Мог ли я вообразить, что опущусь до такого — просить о чём-то курицу!

— Что, плохи твои дела, красавчик? — услышал я в ответ.

Как видишь. Помоги мне, пожалуйста! Или позови кого-нибудь на помощь. Я знаю, у тебя доброе сердце...

Курица ничего на это не сказала, повернулась и удалилась.

Наверно, пошла за подмогой, подумал я, стараясь не падать духом. Я торчал посреди пустой улицы, крепко- накрепко приклеенный к дереву.

Минут через пятнадцать курица появилась снова. На этот раз её сопровождали толстая утка и белоснежная гусыня. Может, если они втроём станут меня тянуть, я отклеюсь?

— Ты привела подмогу? — уточнил я.

— Подмогу? — удивилась курица.

— Разве ты не за этим ходила?

— Вот ещё! Я просто позвала своих подружек — утку Пепу и гусыню Хариклею.

— Зачем?

— Пускай и они позабавятся.

Курица повернулась к подругам.

— Девочки, позвольте вас познакомить с моим обожателем. Он просто шагу не может без меня ступить! — и она показала на меня. — Правда, он красавчик?

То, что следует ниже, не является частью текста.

-- ==== Sys2Proof/Machine/Step.lean ====
section
/-! DEFINITION. The step: the next clock edge. -/

namespace Sys2Proof.Machine

/-- One step is one rising edge of `clk`, the next of `edges`. Every register changes on an edge only (R60), so where
none is left the state stays as it is: the run is over (R170; log 3). -/
def step (s : State) : Host.Outcome State Fault Refusal :=
  match s.edges with
  | [] => .next s
  | e :: rest => clockEdge e { s with edges := rest }

/-- `s` with one request word on the port at its next edge, the block ready to take it (log 12). A word of more than 40
bits is no request; the port carries its low 40 bits. -/
def State.withFetchWord (s : State) (nbits w : Nat) : State :=
  { s with presented := none, edges := requestEdge (BitVec.ofNat 40 (w % 2 ^ nbits)) :: s.edges }

end Sys2Proof.Machine
end

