-- ==== Sys2Proof/Laws/State.lean ====
section
/-! SUPPORT. What each update of the state leaves in each field: one lemma per field, true by unfolding once. -/

namespace Sys2Proof.Machine

section
variable (s : State) (e : Edge) (i : Index) (v m rd : Byte) (st : Status) (b : Bool)

@[simp] theorem respond_cfg : (respond st rd b i m s).cfg = s.cfg := rfl
@[simp] theorem respond_layout_q : (respond st rd b i m s).layout_q = s.layout_q := rfl
@[simp] theorem respond_fb : (respond st rd b i m s).fb = s.fb := rfl
@[simp] theorem respond_owed : (respond st rd b i m s).owed =
    s.owed ++ [{ status := st, mValid := b, mIdx := i, mMask := m, rdata := rd }] := rfl
@[simp] theorem respond_rsp : (respond st rd b i m s).rsp = s.rsp := rfl
@[simp] theorem respond_presented : (respond st rd b i m s).presented = s.presented := rfl
@[simp] theorem respond_resetStrap : (respond st rd b i m s).resetStrap = s.resetStrap := rfl
@[simp] theorem respond_draws : (respond st rd b i m s).draws = s.draws := rfl
@[simp] theorem respond_edges : (respond st rd b i m s).edges = s.edges := rfl

@[simp] theorem fbWrite_cfg : (fbWrite i v s).cfg = s.cfg := rfl
@[simp] theorem fbWrite_layout_q : (fbWrite i v s).layout_q = s.layout_q := rfl
@[simp] theorem fbWrite_fb : (fbWrite i v s).fb = memWrite s.fb i.toNat v := rfl
@[simp] theorem fbWrite_owed : (fbWrite i v s).owed = s.owed := rfl
@[simp] theorem fbWrite_rsp : (fbWrite i v s).rsp = s.rsp := rfl
@[simp] theorem fbWrite_presented : (fbWrite i v s).presented = s.presented := rfl
@[simp] theorem fbWrite_resetStrap : (fbWrite i v s).resetStrap = s.resetStrap := rfl
@[simp] theorem fbWrite_draws : (fbWrite i v s).draws = s.draws := rfl
@[simp] theorem fbWrite_edges : (fbWrite i v s).edges = s.edges := rfl

@[simp] theorem fbClear_cfg : (fbClear s).cfg = s.cfg := rfl
@[simp] theorem fbClear_layout_q : (fbClear s).layout_q = s.layout_q := rfl
@[simp] theorem fbClear_fb : (fbClear s).fb = [] := rfl
@[simp] theorem fbClear_owed : (fbClear s).owed = s.owed := rfl
@[simp] theorem fbClear_rsp : (fbClear s).rsp = s.rsp := rfl
@[simp] theorem fbClear_presented : (fbClear s).presented = s.presented := rfl
@[simp] theorem fbClear_resetStrap : (fbClear s).resetStrap = s.resetStrap := rfl
@[simp] theorem fbClear_draws : (fbClear s).draws = s.draws := rfl
@[simp] theorem fbClear_edges : (fbClear s).edges = s.edges := rfl

@[simp] theorem resetEdge_cfg : (resetEdge e s).cfg = s.cfg := rfl
@[simp] theorem resetEdge_layout_q : (resetEdge e s).layout_q =
    latchedLayout (s.resetStrap.sample (layoutOfStrap e.strap)) (layoutOfStrap e.strap) s.draws := rfl
@[simp] theorem resetEdge_resetStrap :
    (resetEdge e s).resetStrap = s.resetStrap.sample (layoutOfStrap e.strap) := rfl
@[simp] theorem resetEdge_draws :
    (resetEdge e s).draws = drawsAfter (s.resetStrap.sample (layoutOfStrap e.strap)) s.draws := rfl
@[simp] theorem resetEdge_fb : (resetEdge e s).fb = [] := rfl
@[simp] theorem resetEdge_owed : (resetEdge e s).owed = [] := rfl
@[simp] theorem resetEdge_rsp : (resetEdge e s).rsp = none := rfl
@[simp] theorem resetEdge_presented : (resetEdge e s).presented = none := rfl
@[simp] theorem resetEdge_edges : (resetEdge e s).edges = s.edges := rfl

/-- What the strap has shown after one more sample: this layout only, where it was outside reset or had shown this layout
only; else it has moved. -/
theorem sample_of_steady {h : ResetStrap} {l : Layout} (hs : h = .outside ∨ h = .steady l) : h.sample l = .steady l := by
  rcases hs with rfl | rfl
  · rfl
  · simp [ResetStrap.sample]

theorem sample_of_moved {h : ResetStrap} {l : Layout} (hs : ¬ (h = .outside ∨ h = .steady l)) : h.sample l = .moved := by
  cases h with
  | outside => exact absurd (.inl rfl) hs
  | steady k => exact if_neg fun hk => hs (.inr (by rw [hk]))
  | moved => rfl

/-- Everything a reset edge can do: it latches a strap that has not moved in this reset, or it latches a free value. -/
theorem resetEdge_cases :
    ((s.resetStrap = .outside ∨ s.resetStrap = .steady (layoutOfStrap e.strap)) ∧
      resetEdge e s = { State.afterReset s.cfg (layoutOfStrap e.strap) with draws := s.draws, edges := s.edges }) ∨
    (¬ (s.resetStrap = .outside ∨ s.resetStrap = .steady (layoutOfStrap e.strap)) ∧
      resetEdge e s = { State.afterReset s.cfg (Config.freeLayout s.draws) with
        resetStrap := .moved, draws := s.draws + 1, edges := s.edges }) := by
  by_cases h : s.resetStrap = .outside ∨ s.resetStrap = .steady (layoutOfStrap e.strap)
  · exact .inl ⟨h, by simp only [resetEdge, sample_of_steady h]; rfl⟩
  · exact .inr ⟨h, by simp only [resetEdge, sample_of_moved h]; rfl⟩

/-- Everything the answering side of an edge can do: the oldest response owed leaves for `rsp`, or `rsp` is empty. -/
theorem answerOldest_cases :
    (∃ r rest, e.answer = true ∧ s.owed = r :: rest ∧
      answerOldest e s = { s with owed := rest, rsp := some r.pack }) ∨
    ((e.answer = false ∨ s.owed = []) ∧ answerOldest e s = { s with rsp := none }) := by
  unfold answerOldest
  cases ha : e.answer
  · exact .inr ⟨.inl rfl, rfl⟩
  · cases ho : s.owed with
    | nil => exact .inr ⟨.inr rfl, rfl⟩
    | cons r rest => exact .inl ⟨r, rest, rfl, rfl, rfl⟩

@[simp] theorem answerOldest_cfg : (answerOldest e s).cfg = s.cfg := by
  obtain ⟨r, rest, -, -, h⟩ | ⟨-, h⟩ := answerOldest_cases s e <;> rw [h]
@[simp] theorem answerOldest_layout_q : (answerOldest e s).layout_q = s.layout_q := by
  obtain ⟨r, rest, -, -, h⟩ | ⟨-, h⟩ := answerOldest_cases s e <;> rw [h]
@[simp] theorem answerOldest_fb : (answerOldest e s).fb = s.fb := by
  obtain ⟨r, rest, -, -, h⟩ | ⟨-, h⟩ := answerOldest_cases s e <;> rw [h]
@[simp] theorem answerOldest_draws : (answerOldest e s).draws = s.draws := by
  obtain ⟨r, rest, -, -, h⟩ | ⟨-, h⟩ := answerOldest_cases s e <;> rw [h]
@[simp] theorem answerOldest_edges : (answerOldest e s).edges = s.edges := by
  obtain ⟨r, rest, -, -, h⟩ | ⟨-, h⟩ := answerOldest_cases s e <;> rw [h]

@[simp] theorem acceptState_cfg : (acceptState e s).cfg = s.cfg := answerOldest_cfg s e
@[simp] theorem acceptState_layout_q : (acceptState e s).layout_q = s.layout_q := answerOldest_layout_q s e
@[simp] theorem acceptState_fb : (acceptState e s).fb = s.fb := answerOldest_fb s e
@[simp] theorem acceptState_owed : (acceptState e s).owed = (answerOldest e s).owed := rfl
@[simp] theorem acceptState_rsp : (acceptState e s).rsp = (answerOldest e s).rsp := rfl
@[simp] theorem acceptState_presented : (acceptState e s).presented = none := rfl
@[simp] theorem acceptState_resetStrap : (acceptState e s).resetStrap = .outside := rfl
@[simp] theorem acceptState_draws : (acceptState e s).draws = s.draws := answerOldest_draws s e
@[simp] theorem acceptState_edges : (acceptState e s).edges = s.edges := answerOldest_edges s e

@[simp] theorem waitEdge_cfg : (waitEdge e s).cfg = s.cfg := answerOldest_cfg s e
@[simp] theorem waitEdge_layout_q : (waitEdge e s).layout_q = s.layout_q := answerOldest_layout_q s e
@[simp] theorem waitEdge_fb : (waitEdge e s).fb = s.fb := answerOldest_fb s e
@[simp] theorem waitEdge_owed : (waitEdge e s).owed = (answerOldest e s).owed := rfl
@[simp] theorem waitEdge_rsp : (waitEdge e s).rsp = (answerOldest e s).rsp := rfl
@[simp] theorem waitEdge_presented :
    (waitEdge e s).presented = if e.reqValid then some e.req else none := rfl
@[simp] theorem waitEdge_resetStrap : (waitEdge e s).resetStrap = .outside := rfl
@[simp] theorem waitEdge_draws : (waitEdge e s).draws = s.draws := answerOldest_draws s e
@[simp] theorem waitEdge_edges : (waitEdge e s).edges = s.edges := answerOldest_edges s e

end

/-- Reading depends on the framebuffer alone. -/
theorem fbRead_congr {s t : State} (h : s.fb = t.fb) (i : Index) : fbRead s i = fbRead t i := by
  unfold fbRead; rw [h]

@[simp] theorem fbRead_respond (s : State) (st : Status) (rd m : Byte) (b : Bool) (i j : Index) :
    fbRead (respond st rd b i m s) j = fbRead s j := rfl

end Sys2Proof.Machine
end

— Хря-хря-хря-хря! Хря-хря-хря-хря! — загоготала утка Пепа.

— Как это ты здорово подметила, дорогая Клокло! — подхватила гусыня Хариклея. — Шагу не может ступить! Го-го-го-го!

— Это такой особенный Клейкий Кот! — продолжала острить Клокло. — Ка-ка-ка!

— Хря-хря-хря!

— Го-го-го!

И три вздорные птицы снова покатились со смеху.

Утка Пепа прямо тряслась от хохота, повалившись на землю.

— Ну ты даёшь! — голосила она. — Я давно уже так не смеялась!

Они радовались, глядя на мои мучения. Мне грозила гибель — а им было весело!

— Убирайтесь отсюда, глупые птицы! Скройтесь с глаз, тупоголовые наседки! — потерял я терпение.

— Девочки, вы слышали? Он назвал нас тупоголовыми наседками!

— Не стоило ему этого говорить!

— Да уж, не стоило!

— Давайте его накажем, чтоб неповадно было! — предложила курица.

— Да-да, — оживились её подруги. — Накажем! Но как, дорогуша Клокло?

— Будем щипать его за хвост!

— Хорошая идея!

— Да, и потом всем расскажем, как щипали за хвост кота...

Они подошли поближе и, подпрыгивая и маша крыльями, силились до меня дотянуться. При этом они не переставали хихикать. Каждая ухитрилась разок меня ущипнуть.

— А давайте ощиплем ему хвост!

— Только попробуйте, вы за это поплатитесь! — попытался я их напугать.

— Поплатились, если бы ты не висел приклеенный, — поставила меня на место утка.

— А сейчас мы тебе его ощиплем даром! — осклабилась гусыня.

Но тут Клокло спохватилась.

— Девочки, уже поздно! Нужно идти, пока не заметили, что мы сбежали из курятника, а то нам попадёт. Ощиплем его завтра.

— Правильно! Пошли!

И они ушли, переваливаясь с боку на бок, хихикая и подталкивая друг дружку.

Я вновь остался один. Время шло. Вдалеке часы пробили полночь. Я сделал отчаянную попытку пошевелиться, но малейшее движение вызывало нестерпимую боль.

И тут я услышал сзади шаги. Человеческие шаги.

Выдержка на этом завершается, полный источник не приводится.